Clinical code search and build methodology will be published in a forthcoming paper.

rpcdsearch is not on CRAN but you can install from github using devtools:

install.packages("devtools")
require(devtools)
install_github("rEHR", "rpcdsearch")
require(rpcdsearch)

Building draft definition lists

Definition lists can be defined for:

  • clinical terms (by either text search or searching for matching clinical codes)
  • test terms (by text search)
  • medications (by either text search or product code)

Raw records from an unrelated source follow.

-- ==== Sys2Proof/Machine/Grouped.lean ====
section
/-! DEFINITION. GROUPED_OP (R161 to R165, R169 to R178, R186, R187), and the work items of tiles: start, commit, and the
filling of staging sets (R158 to R160, R168, R172, R173, R181, R461, R463). -/

namespace Sys2Proof.Machine

open Sys2Proof

/-! ### Group-table entries (R161 to R164) -/

/-- The fields of a group-table entry (R161). -/
structure GEntry where
  rows : Nat
  n : Nat
  k : Nat
  aFmt : Nat
  bFmt : Nat
  cFmt : Nat
  op : Nat
  act : Nat
  flags : Nat
  n2 : Nat
  hFmt : Nat
  dFmt : Nat
  a : Nat
  aScale : Nat
  b : Nat
  bScale : Nat
  c : Nat
  d : Nat
  dScale : Nat
  h : Nat
  aStride : Nat
  cStride : Nat
  cScale : Nat
  rowScale : Nat
deriving DecidableEq, Repr

/-- An entry read from its 128-byte image. -/
def parseGEntry (b : Bytes) : GEntry :=
  ⟨fld b 0 4, fld b 4 4, fld b 8 4, fld b 12 1, fld b 13 1, fld b 14 1, fld b 15 1, fld b 16 1, fld b 17 1, fld b 20 4,
    fld b 24 1, fld b 25 1, fld b 32 8, fld b 40 8, fld b 48 8, fld b 56 8, fld b 64 8, fld b 72 8, fld b 80 8, fld b 88 8,
    fld b 96 4, fld b 100 4, fld b 104 8, fld b 112 8⟩

/-- FUSE: 0 NONE, 1 GLU, 2 GLU_DOWN (R163). -/
def GEntry.fuse (e : GEntry) : Nat := e.op / 16 % 4
/-- TRANS_A (R163). -/
def GEntry.transA (e : GEntry) : Bool := e.op / 128 % 2 == 1
/-- TRANS_B (R163). -/
def GEntry.transB (e : GEntry) : Bool := e.op / 64 % 2 == 1
/-- Columns of C. -/
def GEntry.cols (e : GEntry) : Nat := if e.fuse == 2 then e.n2 else if e.fuse == 1 then e.n / 2 else e.n

/-- Is C written with a scale area: block scales, or the tensor scale of an unblocked FP8 tensor (R39, R161)? -/
def GEntry.cScaled (e : GEntry) : Bool :=
  (scaleOf e.cFmt).block != 0 || (e.cScale != 0 && (fmtElem e.cFmt == .e4m3 || fmtElem e.cFmt == .e5m2))

/-- A tensor of rows with a stride, in the layout of the region that holds it (R180, R301). -/
def Ctx.gtensor (x : Ctx) (base fmt rows cols stride scale : Nat) : TDesc :=
  let len := rowBytes (fmtElem fmt) cols
  let diag := x.inKind 1 base (rows * len)
  ⟨base, fmt, 2, if diag then 1 else 0, [cols, rows, 1, 1, 1], [stride, 0, 0, 0], scale, 0⟩

/-- The tensor of A: K rows of M elements when it is transposed (R180). -/
def GEntry.tensorA (e : GEntry) (x : Ctx) : TDesc :=
  if e.transA then x.gtensor e.a e.aFmt e.k e.rows e.aStride e.aScale else x.gtensor e.a e.aFmt e.rows e.k e.aStride e.aScale

/-- The tensor of B, in compact rows (R367). -/
def GEntry.tensorB (e : GEntry) (x : Ctx) : TDesc :=
  if e.transB then x.gtensor e.b e.bFmt e.k e.n (rowBytes (fmtElem e.bFmt) e.n) e.bScale
  else x.gtensor e.b e.bFmt e.n e.k (rowBytes (fmtElem e.bFmt) e.k) e.bScale

/-- The tensor of D. -/
def GEntry.tensorD (e : GEntry) (x : Ctx) : TDesc :=
  x.gtensor e.d e.dFmt e.n2 (e.n / 2) (rowBytes (fmtElem e.dFmt) (e.n / 2)) e.dScale

/-- The tensor of C. -/
def GEntry.tensorC (e : GEntry) (x : Ctx) : TDesc := x.gtensor e.c e.cFmt e.rows e.cols e.cStride e.cScale

/-- The tensor at H_PTR. -/
def GEntry.tensorH (e : GEntry) (x : Ctx) : TDesc :=
  x.gtensor e.h e.hFmt e.rows (e.n / 2) (rowBytes (fmtElem e.hFmt) (e.n / 2)) 0

/-- Bytes that a tensor spans; none when it has no rows. -/
def gspan (d : TDesc) : Nat := if d.rows == 0 || d.dim 0 == 0 then 0 else d.span

/-- Length of the scale area of an operand; its header tells of escapes. -/
def State.gscaleLen (s : State) (d : TDesc) : Nat := s.descScaleLen d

Building definition lists is a two stage process:

  1. The search is defined by instantiating an object of class MedicalDefinition, containing the terms to be searched for in the lookup tables
  2. A definition_search is performed on the MedicalDefinition object and the relevant lookup tables to return a list of matching dataframes

A MedicalDefinition object can be either made using terms defined within R or with terms imported from an external csv file

Defining searches within R

Use the MedicalDefinition constructor function to generate search definitions. This takes the following arguments:

  • terms a list of character vectors representing clinical search terms or NULL
  • codes list of character vectors representing clinical code terms or NULL
  • tests list of character vectors representing test search terms or NULL
  • drugs list of character vectors representing drug search terms or NULL
  • drugcodes list of character vectors representing drug product code terms or NULL

vectors of length > 1 are searched for together (AND), in any order. Different vectors in the same list are searched for seperately (OR). Placing a "-" character at the start of a character vector element excludes that terms from the search.

# vectors of length > 1 are combined as a single AND expression
# "-" excludes that term from the search
def <- MedicalDefinition(terms = list("peripheral vascular disease", "peripheral gangrene", "-wrong answer",
                      "intermittent claudication", "thromboangiitis obliterans",
                      "thromboangiitis obliterans", "diabetic peripheral angiopathy",
                      c("diabetes", "peripheral angiopathy"),  # combined as a single AND expression
                      c("diabetes", "peripheral angiopathy"),
                      c("buerger",  "disease presenile_gangrene"),
                      "thromboangiitis obliterans",
                      "-rubbish", # exclusion
                      c("percutaneous_transluminal_angioplasty", "artery"),
                      c("bypass", "iliac_artery"),
                      c("bypass", "femoral_artery"),
                      c("femoral_artery" , "occlusion"),
                      c("popliteal_artery", "occlusion"),
                      "dissecting_aortic_aneurysm", "peripheral_angiopathic_disease",
                      "acrocyanosis", "acroparaesthesia", "erythrocyanosis",
                      "erythromelalgia", "ABPI",
                      c("ankle", "brachial"),
                      c("ankle", "pressure"),
                      c("left", "brachial"),
                      c("left", "pressure"),
                      c("right", "brachial"),
                      c("right", "pressure")),
         codes = list("G73"),
         tests = NULL,
         drugs = list("insulin", "diabet", "aspirin"))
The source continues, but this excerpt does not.